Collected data
-- ==== Sys2Proof/Word.lean ====
section
/-! DEFINITION. The machine's word types: the byte (cells, registers, operands), the program counter and the register
index (spec/00_scope.md R8). -/

namespace Sys2Proof

/-- An unsigned 8-bit value: a memory cell, a register's contents, an opcode or operand byte (R8, R20, R60). -/
abbrev Byte := BitVec 8

/-- The program counter's 9 bits (R26, decision D4): 256 is held exactly, not wrapped to 0. -/
abbrev Pc := BitVec 9

/-- The index of one of the eight general registers R0 to R7 (R20, R21). -/
abbrev Reg := Fin 8

/-- The stack pointer is register R7 (R24). -/
abbrev SP : Reg := 7

end Sys2Proof
end

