/-- Words written out from the encoding table decode to their instructions (opcode bytes by decision D1, log entry 1).
A sanity check of the opcode bytes of R106, which the spec takes from general knowledge (decision D1; log entry 1). -/
def Obligations.WrittenOutWordsDecode : Prop :=
  decode [0x01] = .instr .hlt ∧ decode [0x82, 0x03, 0xFF] = .instr (.ldi 3 0xFF) ∧ decode [0x47, 0x07] = .instr (.prn 7) ∧
  decode [0x45, 0x02] = .instr (.push 2) ∧ decode [0x46, 0x06] = .instr (.pop 6) ∧ decode [0xA0, 0x01, 0x02] = .instr (.add 1 2) ∧
  decode [0xA1, 0x00, 0x05] = .instr (.sub 0 5) ∧ decode [0xA2, 0x03, 0x04] = .instr (.mul 3 4) ∧
  decode [0x65, 0x02] = .instr (.inc 2) ∧ decode [0x66, 0x07] = .instr (.dec 7)

/-- An opcode byte with no handler raises DECODE_ERROR before any operand is fetched, at any address.
R107, R143. Which ten bytes are registered is R106 (spec decision D1; log entry 1); the record's form is decision D6. -/
def Obligations.UnregisteredOpcodeIsADecodeError : Prop :=
  (∀ s : State, s.run = .running → s.pc.toNat ≤ 255 → ¬ registered (s.mem.read s.pc.toNat) →
    TakesFault s (step s) .decodeError (some (s.mem.read s.pc.toNat)) s.pc.toNat) ∧
  ((List.range 256).filter fun n => ¬ registered (BitVec.ofNat 8 n)).length = 246 ∧ ¬ registered 0x00 ∧
  ∀ op : Byte, 0xC0 ≤ op.toNat → ¬ registered op

/-- A RUNNING step is exec of the instruction its bytes at pc decode to, and adds nothing around it.
R145, R149: the handler of the fetched opcode runs with the fetched operand bytes. -/
def Obligations.StepRunsDecodedInstruction : Prop :=
  ∀ (s : State) (i : Instr), s.run = .running →
    (decode (codeAt s) = .instr i → step s = exec i s) ∧ (encode i <+: codeAt s → step s = exec i s)

/-- A step is defined only when RUNNING, and then it executes one instruction or takes a fault.
R140. -/
def Obligations.StepIsDefinedExactlyWhenRunning : Prop :=
  ∀ s : State,
    ((∃ t, step s = .next t) ↔ s.run = .running) ∧
    (s.run = .running → (∃ i, fetchDecode s = .instr i ∧ step s = exec i s) ∨
      (∀ i, fetchDecode s ≠ .instr i) ∧ ∃ t, step s = .next t ∧ t.run = .faulted)

/-- exec answers a next state for every instruction, operand and state, completing or taking a fault.
R145: a handler either completes or raises a fault; R300 says which. -/
def Obligations.EveryInstructionAnswersANextState : Prop :=
  ∀ (i : Instr) (s : State), ∃ t, exec i s = .next t ∧
    ((t.fault = s.fault ∧ t.run = (if i = .hlt then .halted else s.run)) ∨
      (∃ n : Nat, TakesFault s (exec i s) .badRegister (some (opcodeOf i)) n ∧ ¬ i.wellFormed) ∨
      (∃ n : Int, TakesFault s (exec i s) .stackOutOfBounds (some (opcodeOf i)) n ∧ i.wellFormed ∧
        ∃ a, i = .push a ∨ i = .pop a))

/-- A needed opcode or operand byte past 255 is FETCH_OUT_OF_BOUNDS, and only a needed one (decisions D2, D3, D16).
R141, R144, R29 (spec decisions D2, D3, D16). -/
def Obligations.FetchOutsideMemoryFaults : Prop :=
  ∀ s : State, s.run = .running →
    (255 < s.pc.toNat → TakesFault s (step s) .fetchOutOfBounds none s.pc.toNat) ∧
    (s.pc.toNat ≤ 255 → registered (s.mem.read s.pc.toNat) →
      (255 < s.pc.toNat + operandCount (s.mem.read s.pc.toNat) →
        TakesFault s (step s) .fetchOutOfBounds (some (s.mem.read s.pc.toNat)) 256) ∧
      (s.pc.toNat + operandCount (s.mem.read s.pc.toNat) ≤ 255 →
        ∃ i, opcodeOf i = s.mem.read s.pc.toNat ∧ step s = exec i s))

/-- The only transition to HALTED is HALT; every other completed instruction leaves RUNNING RUNNING.
R147. -/
def Obligations.OnlyHaltEntersHalted : Prop :=
  ∀ s t : State, step s = .next t →
    (t.run = .halted ↔ s.pc.toNat ≤ 255 ∧ s.mem.read s.pc.toNat = opcodeValues.hlt) ∧
    (t.run ≠ .halted → t.run = .running ∨ (t.run = .faulted ∧ t.fault.isSome)) ∧
    (t.run = .halted → ∀ u, step t ≠ .next u)

/-- A completed step advances pc by N + 1, a faulting one leaves it, and no instruction reads pc as data.
R27. -/
def Obligations.PcMovesOnlyByInstructionLength : Prop :=
  (∀ s t : State, step s = .next t →
    (t.run ≠ .faulted → t.pc.toNat = s.pc.toNat + (operandCount (s.mem.read s.pc.toNat) + 1)) ∧
    (t.run = .faulted → t.pc = s.pc)) ∧
  ∀ (i : Instr) (s t u : State) (p : Pc), exec i s = .next t → exec i { s with pc := p } = .next u →
    u.regs = t.regs ∧ u.mem = t.mem ∧ u.out = t.out ∧ u.run = t.run ∧ u.pc - p = t.pc - s.pc

/-- A step that raises a fault changes only run and the fault record, whose fpc is the pc (decision D6).
R148, R303 (spec decision D6). -/
def Obligations.FaultIsPrecise : Prop :=
  ∀ s t : State, step s = .next t → t.run = .faulted →
    RegsKept [] s t ∧ MemKept s t ∧ t.pc = s.pc ∧ t.out = s.out ∧ ∃ r, t.fault = some r ∧ r.fpc = s.pc

/-- A register operand of 8 to 255 raises BAD_REGISTER with the first offending operand, whatever the stack pointer (decisions D5, D16).
R23, R109, R302 (spec decisions D5, D16; log entry 10). -/
def Obligations.IllFormedInstructionIsBadRegister : Prop :=
  ∀ (i : Instr) (s : State),
    (¬ i.wellFormed → ∃ a, (operandBytes i).find? (fun x => ¬ namesRegister x) = some a ∧
      TakesFault s (exec i s) .badRegister (some (opcodeOf i)) a.toNat) ∧
    (i.wellFormed → ∀ n, ¬ TakesFault s (exec i s) .badRegister (some (opcodeOf i)) n)

/-- HALT: run becomes HALTED, pc advances by 1, nothing else changes; it halts at every address up to 255.
R170 (the opcode byte is spec decision D1, the pc after HALT D14). -/
def Obligations.HaltStopsTheCycle : Prop :=
  encode .hlt = [0x01] ∧
  (∀ s : State, ∃ t, exec .hlt s = .next t ∧ t.run = .halted ∧ t.pc = s.pc + 1 ∧ RegsKept [] s t ∧ MemKept s t ∧
    t.fault = s.fault ∧ t.out = s.out ∧ exitStatus t = some 0) ∧
  ∀ s : State, s.run = .running → s.pc.toNat ≤ 255 → s.mem.read s.pc.toNat = 0x01 →
    ∃ t, step s = .next t ∧ exec .hlt s = .next t ∧ t.run = .halted ∧ t.pc.toNat = s.pc.toNat + 1 ∧
      ∀ u, step t ≠ .next u

/-- LOAD_IMMEDIATE: x[a] becomes the immediate byte, any byte and any register, R7 unchecked.
R180 (the opcode byte is spec decision D1, BAD_REGISTER D5, the fetch bound D2 and D3). -/
def Obligations.LoadImmediateWritesTheByte : Prop :=
  (∀ a b : Byte, encode (.ldi a b) = [0x82, a, b]) ∧
  (∀ (s : State) (a b : Byte) (d : Reg), a.toNat = d.val →
    ∃ t, exec (.ldi a b) s = .next t ∧ t.reg d = b ∧ RegsKept [d] s t ∧ MemKept s t ∧ ControlKept s t ∧ t.pc = s.pc + 3) ∧
  (∀ (s : State) (a b : Byte), 8 ≤ a.toNat → TakesFault s (exec (.ldi a b) s) .badRegister (some 0x82) a.toNat) ∧
  (∀ (s t : State) (p : Byte), exec (.ldi 7 0) s = .next t → p.toNat < 8 →
    TakesFault t (exec (.push p) t) .stackOutOfBounds (some 0x45) (-1)) ∧
  (∀ s : State, s.run = .running → (s.pc.toNat = 254 ∨ s.pc.toNat = 255) → s.mem.read s.pc.toNat = 0x82 →
    TakesFault s (step s) .fetchOutOfBounds (some 0x82) 256)

/-- PRINT_REGISTER: the register's value is appended to the output, nothing else changes.
R181 (the opcode byte is spec decision D1, BAD_REGISTER D5, the fetch bound D2 and D3). -/
def Obligations.PrintRegisterAppendsTheValue : Prop :=
  (∀ a : Byte, encode (.prn a) = [0x47, a]) ∧
  (∀ (s : State) (a : Byte) (r : Reg), a.toNat = r.val →
    ∃ t, exec (.prn a) s = .next t ∧ t.out = s.out ++ [s.reg r] ∧ RegsKept [] s t ∧ MemKept s t ∧
      t.run = s.run ∧ t.fault = s.fault ∧ t.pc = s.pc + 2) ∧
  (∀ (s : State) (a : Byte), 8 ≤ a.toNat → TakesFault s (exec (.prn a) s) .badRegister (some 0x47) a.toNat) ∧
  (∀ s : State, s.run = .running → s.pc.toNat = 255 → s.mem.read s.pc.toNat = 0x47 →
    TakesFault s (step s) .fetchOutOfBounds (some 0x47) 256)

/-- PUSH: x[7] decreases by 1 and the register, read after that, is stored at the new x[7] (decisions D8, D10).
R190, R69 (spec decisions D8, D10; log entry 12). -/
def Obligations.PushStoresBelowTheStackPointer : Prop :=
  (∀ a : Byte, encode (.push a) = [0x45, a]) ∧
  ∀ (s : State) (a : Byte) (r : Reg), s.mem.wf → a.toNat = r.val → 1 ≤ (s.reg SP).toNat →
    pushAddress s = (s.reg SP).toNat - 1 ∧
    ∃ t, exec (.push a) s = .next t ∧ (t.reg SP).toNat = (s.reg SP).toNat - 1 ∧ RegsKept [SP] s t ∧
      (∀ p : Nat, (p : Int) = pushAddress s → t.mem.read p = t.reg r ∧ ∀ q, q ≠ p → t.mem.read q = s.mem.read q) ∧
      ControlKept s t ∧ t.pc = s.pc + 2

/-- PUSH faults: BAD_REGISTER first, then STACK_OUT_OF_BOUNDS with addr -1 when x[7] = 0; a cut off PUSH is a fetch fault (decisions D5, D8, D16).
R190, R302 (spec decisions D5, D8, D16). -/
def Obligations.PushFaults : Prop :=
  (∀ (s : State) (a : Byte), 8 ≤ a.toNat → TakesFault s (exec (.push a) s) .badRegister (some 0x45) a.toNat) ∧
  (∀ (s : State) (a : Byte), a.toNat < 8 → s.reg SP = 0 →
    TakesFault s (exec (.push a) s) .stackOutOfBounds (some 0x45) (-1)) ∧
  (∀ s : State, s.run = .running → s.pc.toNat = 255 → s.mem.read s.pc.toNat = 0x45 →
    TakesFault s (step s) .fetchOutOfBounds (some 0x45) 256)

/-- POP: the register gets M[x[7]], then x[7] increases by 1; POP(R7) leaves M[old SP] + 1 (decisions D8, D10).
R191 (spec decisions D8, D10, D24; log entry 12). -/
def Obligations.PopLoadsFromTheStackPointer : Prop :=
  (∀ a : Byte, encode (.pop a) = [0x46, a]) ∧
  ∀ (s : State) (a : Byte) (d : Reg), a.toNat = d.val →
    popAddress s = (s.reg SP).toNat ∧
    (d ≠ SP → (s.reg SP).toNat < 255 →
      ∃ t, exec (.pop a) s = .next t ∧ t.reg d = s.mem.read (popAddress s) ∧ (t.reg SP).toNat = (s.reg SP).toNat + 1 ∧
        RegsKept [d, SP] s t ∧ MemKept s t ∧ ControlKept s t ∧ t.pc = s.pc + 2) ∧
    (d = SP → (s.mem.read (popAddress s)).toNat < 255 →
      ∃ t, exec (.pop a) s = .next t ∧ (t.reg SP).toNat = (s.mem.read (popAddress s)).toNat + 1 ∧
        RegsKept [SP] s t ∧ MemKept s t ∧ ControlKept s t ∧ t.pc = s.pc + 2)

/-- POP faults: BAD_REGISTER first, then STACK_OUT_OF_BOUNDS with addr 256; a cut off POP is a fetch fault (decisions D5, D8, D16).
R191, R302 (spec decisions D5, D8, D16). -/
def Obligations.PopFaults : Prop :=
  (∀ (s : State) (a : Byte), 8 ≤ a.toNat → TakesFault s (exec (.pop a) s) .badRegister (some 0x46) a.toNat) ∧
  (∀ (s : State) (a : Byte), a.toNat < 7 → s.reg SP = 0xFF →
    TakesFault s (exec (.pop a) s) .stackOutOfBounds (some 0x46) 256) ∧
  (∀ s : State, s.mem.read (popAddress s) = 0xFF → TakesFault s (exec (.pop 7) s) .stackOutOfBounds (some 0x46) 256) ∧
  (∀ s : State, s.run = .running → s.pc.toNat = 255 → s.mem.read s.pc.toNat = 0x46 →
    TakesFault s (step s) .fetchOutOfBounds (some 0x46) 256)

/-- ADD: x[a] becomes (x[a] + x[b]) mod 256.
R200 (the opcode byte is spec decision D1, BAD_REGISTER D5, the fetch bound D2 and D3). -/
def Obligations.AddIsModulo256 : Prop :=
  (∀ a b : Byte, encode (.add a b) = [0xA0, a, b]) ∧
  (∀ (s : State) (a b : Byte) (d r : Reg), a.toNat = d.val → b.toNat = r.val →
    ∃ t, exec (.add a b) s = .next t ∧ (t.reg d).toNat = ((s.reg d).toNat + (s.reg r).toNat) % 256 ∧
      RegsKept [d] s t ∧ MemKept s t ∧ ControlKept s t ∧ t.pc = s.pc + 3) ∧
  (∀ (s : State) (a b : Byte), 8 ≤ a.toNat → TakesFault s (exec (.add a b) s) .badRegister (some 0xA0) a.toNat) ∧
  (∀ (s : State) (a b : Byte), a.toNat < 8 → 8 ≤ b.toNat →
    TakesFault s (exec (.add a b) s) .badRegister (some 0xA0) b.toNat) ∧
  (∀ s : State, s.run = .running → (s.pc.toNat = 254 ∨ s.pc.toNat = 255) → s.mem.read s.pc.toNat = 0xA0 →
    TakesFault s (step s) .fetchOutOfBounds (some 0xA0) 256)

/-- SUB: x[a] becomes (x[a] - x[b]) mod 256, the mathematical remainder.
R201 (the opcode byte is spec decision D1, BAD_REGISTER D5, the fetch bound D2 and D3). -/
def Obligations.SubIsModulo256 : Prop :=
  (∀ a b : Byte, encode (.sub a b) = [0xA1, a, b]) ∧
  (∀ (s : State) (a b : Byte) (d r : Reg), a.toNat = d.val → b.toNat = r.val →
    ∃ t, exec (.sub a b) s = .next t ∧ ((t.reg d).toNat : Int) = ((s.reg d).toNat - (s.reg r).toNat : Int) % 256 ∧
      RegsKept [d] s t ∧ MemKept s t ∧ ControlKept s t ∧ t.pc = s.pc + 3) ∧
  (∀ (s : State) (a b : Byte), 8 ≤ a.toNat → TakesFault s (exec (.sub a b) s) .badRegister (some 0xA1) a.toNat) ∧
  (∀ (s : State) (a b : Byte), a.toNat < 8 → 8 ≤ b.toNat →
    TakesFault s (exec (.sub a b) s) .badRegister (some 0xA1) b.toNat) ∧
  (∀ s : State, s.run = .running → (s.pc.toNat = 254 ∨ s.pc.toNat = 255) → s.mem.read s.pc.toNat = 0xA1 →
    TakesFault s (step s) .fetchOutOfBounds (some 0xA1) 256)

/-- MUL: x[a] becomes (x[a] * x[b]) mod 256.
R202 (the opcode byte is spec decision D1, BAD_REGISTER D5, the fetch bound D2 and D3). -/
def Obligations.MulIsModulo256 : Prop :=
  (∀ a b : Byte, encode (.mul a b) = [0xA2, a, b]) ∧
  (∀ (s : State) (a b : Byte) (d r : Reg), a.toNat = d.val → b.toNat = r.val →
    ∃ t, exec (.mul a b) s = .next t ∧ (t.reg d).toNat = ((s.reg d).toNat * (s.reg r).toNat) % 256 ∧
      RegsKept [d] s t ∧ MemKept s t ∧ ControlKept s t ∧ t.pc = s.pc + 3) ∧
  (∀ (s : State) (a b : Byte), 8 ≤ a.toNat → TakesFault s (exec (.mul a b) s) .badRegister (some 0xA2) a.toNat) ∧
  (∀ (s : State) (a b : Byte), a.toNat < 8 → 8 ≤ b.toNat →
    TakesFault s (exec (.mul a b) s) .badRegister (some 0xA2) b.toNat) ∧
  (∀ s : State, s.run = .running → (s.pc.toNat = 254 ∨ s.pc.toNat = 255) → s.mem.read s.pc.toNat = 0xA2 →
    TakesFault s (step s) .fetchOutOfBounds (some 0xA2) 256)

/-- INC: x[a] becomes (x[a] + 1) mod 256.
R203 (the opcode byte is spec decision D1, BAD_REGISTER D5, the fetch bound D2 and D3). -/
def Obligations.IncIsModulo256 : Prop :=
  (∀ a : Byte, encode (.inc a) = [0x65, a]) ∧
  (∀ (s : State) (a : Byte) (d : Reg), a.toNat = d.val →
    ∃ t, exec (.inc a) s = .next t ∧ (t.reg d).toNat = ((s.reg d).toNat + 1) % 256 ∧
      RegsKept [d] s t ∧ MemKept s t ∧ ControlKept s t ∧ t.pc = s.pc + 2) ∧
  (∀ (s : State) (a : Byte), 8 ≤ a.toNat → TakesFault s (exec (.inc a) s) .badRegister (some 0x65) a.toNat) ∧
  (∀ s : State, s.run = .running → s.pc.toNat = 255 → s.mem.read s.pc.toNat = 0x65 →
    TakesFault s (step s) .fetchOutOfBounds (some 0x65) 256)

/-- DEC: x[a] becomes (x[a] - 1) mod 256.
R204 (the opcode byte is spec decision D1, BAD_REGISTER D5, the fetch bound D2 and D3). -/
def Obligations.DecIsModulo256 : Prop :=
  (∀ a : Byte, encode (.dec a) = [0x66, a]) ∧
  (∀ (s : State) (a : Byte) (d : Reg), a.toNat = d.val →
    ∃ t, exec (.dec a) s = .next t ∧ ((t.reg d).toNat : Int) = ((s.reg d).toNat - 1 : Int) % 256 ∧
      RegsKept [d] s t ∧ MemKept s t ∧ ControlKept s t ∧ t.pc = s.pc + 2) ∧
  (∀ (s : State) (a : Byte), 8 ≤ a.toNat → TakesFault s (exec (.dec a) s) .badRegister (some 0x66) a.toNat) ∧
  (∀ s : State, s.run = .running → s.pc.toNat = 255 → s.mem.read s.pc.toNat = 0x66 →
    TakesFault s (step s) .fetchOutOfBounds (some 0x66) 256)

/-- The arithmetic results are also the 8-bit two's-complement results (an inference the spec marks as its own).
R205's derived remark. -/
def Obligations.ArithmeticIsAlsoTwosComplement : Prop :=
  ∀ (s : State) (a b : Byte) (d r : Reg), a.toNat = d.val → b.toNat = r.val →
    (∃ t, exec (.add a b) s = .next t ∧ (t.reg d).toInt = ((s.reg d).toInt + (s.reg r).toInt).bmod 256) ∧
    (∃ t, exec (.sub a b) s = .next t ∧ (t.reg d).toInt = ((s.reg d).toInt - (s.reg r).toInt).bmod 256) ∧
    (∃ t, exec (.mul a b) s = .next t ∧ (t.reg d).toInt = ((s.reg d).toInt * (s.reg r).toInt).bmod 256) ∧
    (∃ t, exec (.inc a) s = .next t ∧ (t.reg d).toInt = ((s.reg d).toInt + 1).bmod 256) ∧
    (∃ t, exec (.dec a) s = .next t ∧ (t.reg d).toInt = ((s.reg d).toInt - 1).bmod 256)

WHAT IS BEING ASKED: From the entries above, extract only the lines running from the one containing "0x66) a.toNat) ∧" through the one containing "TakesFault s (step s) .fetchOutOfBounds (some 0x66)", inclusive.

SOLUTION TO THIS EXERCISE:
  (∀ (s : State) (a : Byte), 8 ≤ a.toNat → TakesFault s (exec (.dec a) s) .badRegister (some 0x66) a.toNat) ∧
  (∀ s : State, s.run = .running → s.pc.toNat = 255 → s.mem.read s.pc.toNat = 0x66 →
    TakesFault s (step s) .fetchOutOfBounds (some 0x66) 256)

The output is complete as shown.